2話「読み聞かせ会」



 しずくは、そのおばあさんに言われたことの意味がわからず、返事に困ってしまっていた。
 すると、咳をしながらおばあさんは「ごめんなさい。説明もしないとわからないわよね。」と言ってから近くの児童図書コーナーへしずくを案内してくれた。

 そこには、それほど高くない棚と、絵本や児童向け文学書などが並んでいるエリアで、一角には、靴を脱いで入るキッツスペースがあった。

 そこには柔らかいクッションやお人形、そして絵本が置いてあり、子ども達がくつろぎながら自由に本を読める空間になっていた。数人の子ども達が絵本を読みながら、静かに過ごしていた。
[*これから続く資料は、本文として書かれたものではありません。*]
-- ==== Sys2Proof/Proofs/TickInvariants.lean ====
section
/-! What every tick keeps (R470): the processor slot is a DMA micro-step, a program of bus accesses or nothing, so each
invariant of the tick is read off those three and the delivery of the NMI. -/

namespace Sys2Proof.Machine

open Sys2Proof.Claims

variable {s : State}

/-! ## A DMA micro-step (R462)

While the alignment delay lasts, an odd tick ends it; after it, even ticks read and odd ticks write. -/

/-- The engine after a write: the next offset, and idle again after the last (R462). -/
def Dma.afterWrite (d : Dma) : Dma :=
  if d.addr + 1 = 0 then { d with addr := d.addr + 1, active := false, dummy := true }
  else { d with addr := d.addr + 1 }

section
variable (s)

theorem dmaStep_of_delay_even (delay : s.dma.dummy = true) (even : ¬s.tick % 2 = 1) : dmaStep s = s := by
  rw [dmaStep, if_pos delay, if_neg even]

theorem dmaStep_of_delay_odd (delay : s.dma.dummy = true) (odd : s.tick % 2 = 1) :
    dmaStep s = s.setDma { s.dma with dummy := false } := by
  rw [dmaStep, if_pos delay, if_pos odd]

theorem dmaStep_of_even (served : ¬s.dma.dummy = true) (even : s.tick % 2 = 0) :
    dmaStep s = (busRead (wordOf s.dma.page s.dma.addr) s).2.setDma
      { s.dma with data := (busRead (wordOf s.dma.page s.dma.addr) s).1 } := by
  rw [dmaStep, if_neg served, if_pos even]
  simp only [busRead_dma]

theorem dmaStep_of_odd (served : ¬s.dma.dummy = true) (odd : ¬s.tick % 2 = 0) :
    dmaStep s = (s.setPpu (s.ppu.dmaStore s.dma.addr s.dma.data)).setDma s.dma.afterWrite := by
  rw [dmaStep, if_neg served, if_neg odd]
  exact (apply_ite _ (s.dma.addr + 1 = 0) _ _).symm

theorem dmaStep_sameFixtures : SameFixtures s (dmaStep s) := by
  by_cases delay : s.dma.dummy = true
  · by_cases odd : s.tick % 2 = 1
    · rw [dmaStep_of_delay_odd s delay odd]
      exact ⟨rfl, rfl, rfl, rfl, rfl⟩
    · rw [dmaStep_of_delay_even s delay odd]
      exact .refl s
  · by_cases even : s.tick % 2 = 0
    · have read := busRead_sameFixtures (wordOf s.dma.page s.dma.addr) s
      rw [dmaStep_of_even s delay even]
      exact ⟨read.cart, read.tick, read.buttons0, read.buttons1, read.nmiLine⟩
    · rw [dmaStep_of_odd s delay even]
      exact ⟨rfl, rfl, rfl, rfl, rfl⟩

theorem dmaStep_setCycles (n : Nat) : dmaStep (s.setCycles n) = (dmaStep s).setCycles n := by
  by_cases delay : s.dma.dummy = true
  · by_cases odd : s.tick % 2 = 1
    · rw [dmaStep_of_delay_odd s delay odd, dmaStep_of_delay_odd (s.setCycles n) delay odd]
      rfl
    · rw [dmaStep_of_delay_even s delay odd, dmaStep_of_delay_even (s.setCycles n) delay odd]
  · by_cases even : s.tick % 2 = 0
    · rw [dmaStep_of_even s delay even, dmaStep_of_even (s.setCycles n) delay even, busRead_setCycles]
      rfl
    · rw [dmaStep_of_odd s delay even, dmaStep_of_odd (s.setCycles n) delay even]
      rfl

end

/-! ## The processor slot -/

/-- The three kinds of slot: nothing, a micro-step of an active transfer, or one whole instruction. -/
theorem processorSlot_cases (s : State) : processorSlot s = .next s ∨
    (s.dma.active = true ∧ processorSlot s = .next (dmaStep s)) ∨ processorSlot s = cpuClock s := by
  by_cases slot : s.tick % 3 = 0
  · cases active : s.dma.active
    · exact .inr (.inr (processorSlot_of_dma_idle slot active))
    · exact .inr (.inl ⟨rfl, processorSlot_of_dma_active slot active⟩)
  · exact .inl (processorSlot_of_no_slot slot)

/-- A slot never stops; it keeps the fixtures, and soundness but for the NMI line. -/
theorem processorSlot_next (s : State) : ∃ u, processorSlot s = .next u ∧ SameFixtures s u ∧ (s.Mid → u.Mid) := by
  obtain nothing | ⟨active, dma⟩ | cpu := processorSlot_cases s
  · exact ⟨s, nothing, .refl s, id⟩
  · exact ⟨dmaStep s, dma, dmaStep_sameFixtures s, fun mid => dmaStep_mid mid active⟩
  · obtain ⟨f, program, next⟩ := cpuClock_busProgram
    exact ⟨f s, cpu.trans (next s), program.sameFixtures s, program.mid⟩

/-- A slot does not look at the cycle counter. -/
theorem processorSlot_setCycles (s : State) (n : Nat) :
    ∃ u m, processorSlot s = .next u ∧ processorSlot (s.setCycles n) = .next (u.setCycles m) := by
  have tick : (s.setCycles n).tick = s.tick := rfl
  have dma : (s.setCycles n).dma = s.dma := rfl
  by_cases slot : s.tick % 3 = 0
  · cases active : s.dma.active
    · obtain ⟨f, program, next⟩ := cpuClock_busProgram
      obtain ⟨m, same⟩ := program.setCycles s n
      rw [processorSlot_of_dma_idle slot active, processorSlot_of_dma_idle (by rwa [tick]) (by rwa [dma]), next, next,
        same]
      exact ⟨_, m, rfl, rfl⟩
    · rw [processorSlot_of_dma_active slot active, processorSlot_of_dma_active (by rwa [tick]) (by rwa [dma]),
        dmaStep_setCycles]
      exact ⟨_, n, rfl, rfl⟩
  · rw [processorSlot_of_no_slot slot, processorSlot_of_no_slot (by rwa [tick])]
    exact ⟨_, n, rfl, rfl⟩

/-! ## The dot and the end of the tick -/

theorem afterDot_mid (mid : s.Mid) : (afterDot s).Mid := mid.setPpu (Ppu.clock_sound s.cart s.ppu mid.ppu)

/-- The unit with its line lowered, as the delivery of an NMI leaves it (R472). -/
def lowerLine (s : State) : State := s.setPpu { s.ppu with nmiLine := false }

theorem lowerLine_mid (mid : s.Mid) : (lowerLine s).Mid := by
  have same : Ppu.sound { s.ppu with nmiLine := false } = s.ppu.sound :=
    Ppu.sound_congr rfl rfl rfl rfl rfl rfl rfl rfl rfl rfl
  exact mid.setPpu (same.trans mid.ppu)

/-- The end of a tick is the delivery of the line, if it is raised, and the increment of the counter. -/
theorem endTick_cases (s : State) : (s.ppu.nmiLine = false ∧ endTick s = s.setTick (s.tick + 1)) ∨
    (s.ppu.nmiLine = true ∧ endTick s = (cpuNmi (lowerLine s)).setTick (s.tick + 1)) := by
  cases line : s.ppu.nmiLine
  · exact .inl ⟨rfl, endTick_of_line_low line⟩
  · exact .inr ⟨rfl, endTick_of_line_raised line⟩

theorem endTick_sound (mid : s.Mid) : (endTick s).Sound = true := by
  rw [State.sound_iff_mid]
  obtain ⟨low, quiet⟩ | ⟨-, nmi⟩ := endTick_cases s
  · rw [quiet]
    exact ⟨mid.setTick _, low⟩
  · rw [nmi]
    exact ⟨(cpuNmi_busProgram.mid (lowerLine_mid mid)).setTick _,
      (cpuNmi_busProgram.sameFixtures (lowerLine s)).nmiLine⟩

theorem endTick_nmiLine (s : State) : (endTick s).ppu.nmiLine = false := by
  obtain ⟨low, quiet⟩ | ⟨-, nmi⟩ := endTick_cases s
  · rw [quiet]
    exact low
  · rw [nmi]
    exact (cpuNmi_busProgram.sameFixtures (lowerLine s)).nmiLine

/-- The end of a tick keeps the cartridge and the buttons, and counts one. -/
theorem endTick_keeps (s : State) : (endTick s).cart = s.cart ∧ (endTick s).pad0.buttons = s.pad0.buttons ∧
    (endTick s).pad1.buttons = s.pad1.buttons ∧ (endTick s).tick = s.tick + 1 := by
  obtain ⟨-, quiet⟩ | ⟨-, nmi⟩ := endTick_cases s
  · rw [quiet]
    exact ⟨rfl, rfl, rfl, rfl⟩
  · have same := cpuNmi_busProgram.sameFixtures (lowerLine s)
    rw [nmi]
    exact ⟨same.cart, same.buttons0, same.buttons1, rfl⟩

theorem endTick_setCycles (s : State) (n : Nat) : ∃ m, endTick (s.setCycles n) = (endTick s).setCycles m := by
  have line : (s.setCycles n).ppu.nmiLine = s.ppu.nmiLine := rfl
  obtain ⟨low, quiet⟩ | ⟨raised, nmi⟩ := endTick_cases s
  · rw [quiet, endTick_of_line_low (by rwa [line])]
    exact ⟨n, rfl⟩
  · obtain ⟨m, same⟩ := cpuNmi_busProgram.setCycles (lowerLine s) n
    have delivered : endTick (s.setCycles n) = (cpuNmi ((lowerLine s).setCycles n)).setTick (s.tick + 1) :=
      endTick_of_line_raised (by rwa [line])
    rw [nmi, delivered, same]
    exact ⟨m, rfl⟩

/-! ## The whole tick -/

/-- A tick is the end of what its slot leaves. -/
theorem step_of_processorSlot {u : State} (slot : processorSlot (afterDot s) = .next u) :
    step s = .next (endTick u) := by
  rw [step_eq_afterSlot, slot]
  rfl

/-- Settles O13: the dot, the slot and the end of the tick each run the same with another count of cycles. -/
theorem cyclesAreBookkeeping : Obligations.CyclesAreBookkeeping := by
  unfold Obligations.CyclesAreBookkeeping
  intro s n
  obtain ⟨u, m, slot, slot'⟩ := processorSlot_setCycles (afterDot s) n
  obtain ⟨m', same⟩ := endTick_setCycles u m
  have other : step { s with cycles := n } = .next (endTick (u.setCycles m)) := step_of_processorSlot slot'
  rw [same] at other
  exact ⟨_, m', step_of_processorSlot slot, other⟩

/-- Settles O8: dot and slot keep everything but the low line, and the end of the tick lowers it. -/
theorem stepKeepsSound : Obligations.StepKeepsSound := by
  unfold Obligations.StepKeepsSound
  intro s sound
  obtain ⟨u, slot, -, keeps⟩ := processorSlot_next (afterDot s)
  exact ⟨_, step_of_processorSlot slot, endTick_sound (keeps (afterDot_mid (s.sound_iff_mid.mp sound).1))⟩

/-- Settles O7: an instruction runs as a program, and a slot always has a next state. -/
theorem machineNeverStops : Obligations.MachineNeverStops := by
  unfold Obligations.MachineNeverStops
  refine ⟨fun i s => ?_, fun s => ?_⟩
  · obtain ⟨f, -, next⟩ := exec_busProgram i
    exact ⟨f s, next s⟩
  · obtain ⟨u, slot, -, -⟩ := processorSlot_next (afterDot s)
    exact ⟨_, step_of_processorSlot slot⟩

/-- Settles O14: the dot changes the picture unit alone, and neither the slot nor the end of the tick a fixture. -/
theorem cartridgeAndButtonsNeverChange : Obligations.CartridgeAndButtonsNeverChange := by
  unfold Obligations.CartridgeAndButtonsNeverChange
  intro s
  obtain ⟨u, slot, same, -⟩ := processorSlot_next (afterDot s)
  obtain ⟨cart, buttons0, buttons1, -⟩ := endTick_keeps u
  exact ⟨_, step_of_processorSlot slot, cart.trans same.cart, buttons0.trans same.buttons0,
    buttons1.trans same.buttons1⟩

/-! ## The NMI (R441, R472) -/

/-- In a sound state the dot raises the line exactly at (241, 1) with `enable_nmi` (R441). -/
theorem afterDot_nmiLine_iff (sound : s.Sound = true) : (afterDot s).ppu.nmiLine = true ↔
    s.ppu.scanline = 241 ∧ s.ppu.cycle = 1 ∧ s.ppu.enableNmi = true := by
  have low : s.ppu.nmiLine = false := (s.sound_iff_mid.mp sound).2
  rw [← and_assoc]
  by_cases start : s.ppu.scanline = 241 ∧ s.ppu.cycle = 1
  · have raised : (afterDot s).ppu.nmiLine = (s.ppu.nmiLine || s.ppu.enableNmi) :=
      Ppu.clock_nmiLine_of_start s.cart start
    rw [raised, low, Bool.false_or, and_iff_right start]
  · have kept : (afterDot s).ppu.nmiLine = s.ppu.nmiLine := Ppu.clock_nmiLine_of_quiet s.cart start
    rw [kept, low]
    exact ⟨fun h => absurd h Bool.false_ne_true, fun h => absurd h.1 start⟩

/-- A delivered NMI is the entry of R505 from the state whose line has been lowered, which no part of the entry sees. -/
theorem endTick_entered {u : State} (mid : u.Mid) (present : u.cart.present = true) (raised : u.ppu.nmiLine = true) :
    Entered 0xFFFA false u.pc u (endTick u) ∧ (endTick u).cycles = u.cycles + 7 ∧ (endTick u).dma = u.dma := by
  have lo : (0x8000 : Word) ≤ 0xFFFA := by decide
  have hi : (0x8000 : Word) ≤ 0xFFFA + 1 := by decide
  have hc : (lowerLine u).cart.present = true := present
  have entered := takeInterrupt_entered false hc lo hi (lowerLine_mid mid)
  have cycles := takeInterrupt_cycles false hc lo hi
  obtain ⟨dma, -⟩ := takeInterrupt_sameDevices false hc lo hi
  have delivered : endTick u = ((takeInterrupt 0xFFFA false (lowerLine u)).charge 7).setTick (u.tick + 1) :=
    endTick_of_line_raised raised
  rw [delivered]
  generalize takeInterrupt 0xFFFA false (lowerLine u) = t at entered cycles dma
  exact ⟨entered, congrArg (· + 7) cycles, dma⟩

/-- Settles O12: the slot keeps the line as the dot left it, and the end of the tick delivers it. -/
theorem nmiArrivesAtVerticalBlank : Obligations.NmiArrivesAtVerticalBlank := by
  unfold Obligations.NmiArrivesAtVerticalBlank
  intro s sound present
  have mid := (s.sound_iff_mid.mp sound).1
  obtain ⟨u, slot, same, keeps⟩ := processorSlot_next (afterDot s)
  obtain ⟨-, -, -, tick⟩ := endTick_keeps u
  have line : u.ppu.nmiLine = true ↔ s.ppu.scanline = 241 ∧ s.ppu.cycle = 1 ∧ s.ppu.enableNmi = true := by
    rw [same.nmiLine, afterDot_nmiLine_iff sound]
  have hc : u.cart.present = true := (congrArg Cartridge.present same.cart).trans present
  refine ⟨u, endTick u, slot, step_of_processorSlot slot, endTick_nmiLine u, tick.trans (congrArg (· + 1) same.tick),
    fun nmi => endTick_entered (keeps (afterDot_mid mid)) hc (line.mpr nmi), fun quiet => ?_⟩
  exact endTick_of_line_low (Bool.eq_false_iff.mpr (mt line.mp quiet))

end Sys2Proof.Machine
end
 そこの一角にそのおばあさんが座り、「どうぞ、座って。」と、隣に座るよう促された。
 しずくは、隣に座っておばあさんに質問をした。


 「絵本を読んで欲しいとは、どういう事ですか?」
 「実はね、ここで週2回行われている、絵本の読み聞かせ会というのがあってね。それを私が長い間やらせてもらってるんだけど……この声でしょ?今日はお休みしようと思ってたんだけど、毎回楽しみにしてくれる子どもも多くて。」
 「読み聞かせ会………。」
 「そうなの。だから代わりの人を探していたの。それで、見つけたのがあなた………どうかしら。やっていただけない?」


 おばあさんの頼みに、しずくは迷ってしまった。
 確かにおばあさんは困っているし、読み聞かせ会を楽しみにしている子どももいるだろう。
 けれど、保育士をしているからと言って、絵本を読むのが上手かは、わからなかった。
 しずくなりに、子どもに読み聞かせをする時に気をつけている事はあったし、絵本のこだわりもあった。
 けれど、長年読み聞かせをしていたおばあさんのように上手なはずはないと思ったのだ。
 
 絵本を読んでも楽しませる事が出来なかったらどうしようか。おばあさんの期待に答えられるものが出来なかったらどうしよう。
 そんな事で悩んでしまっていた。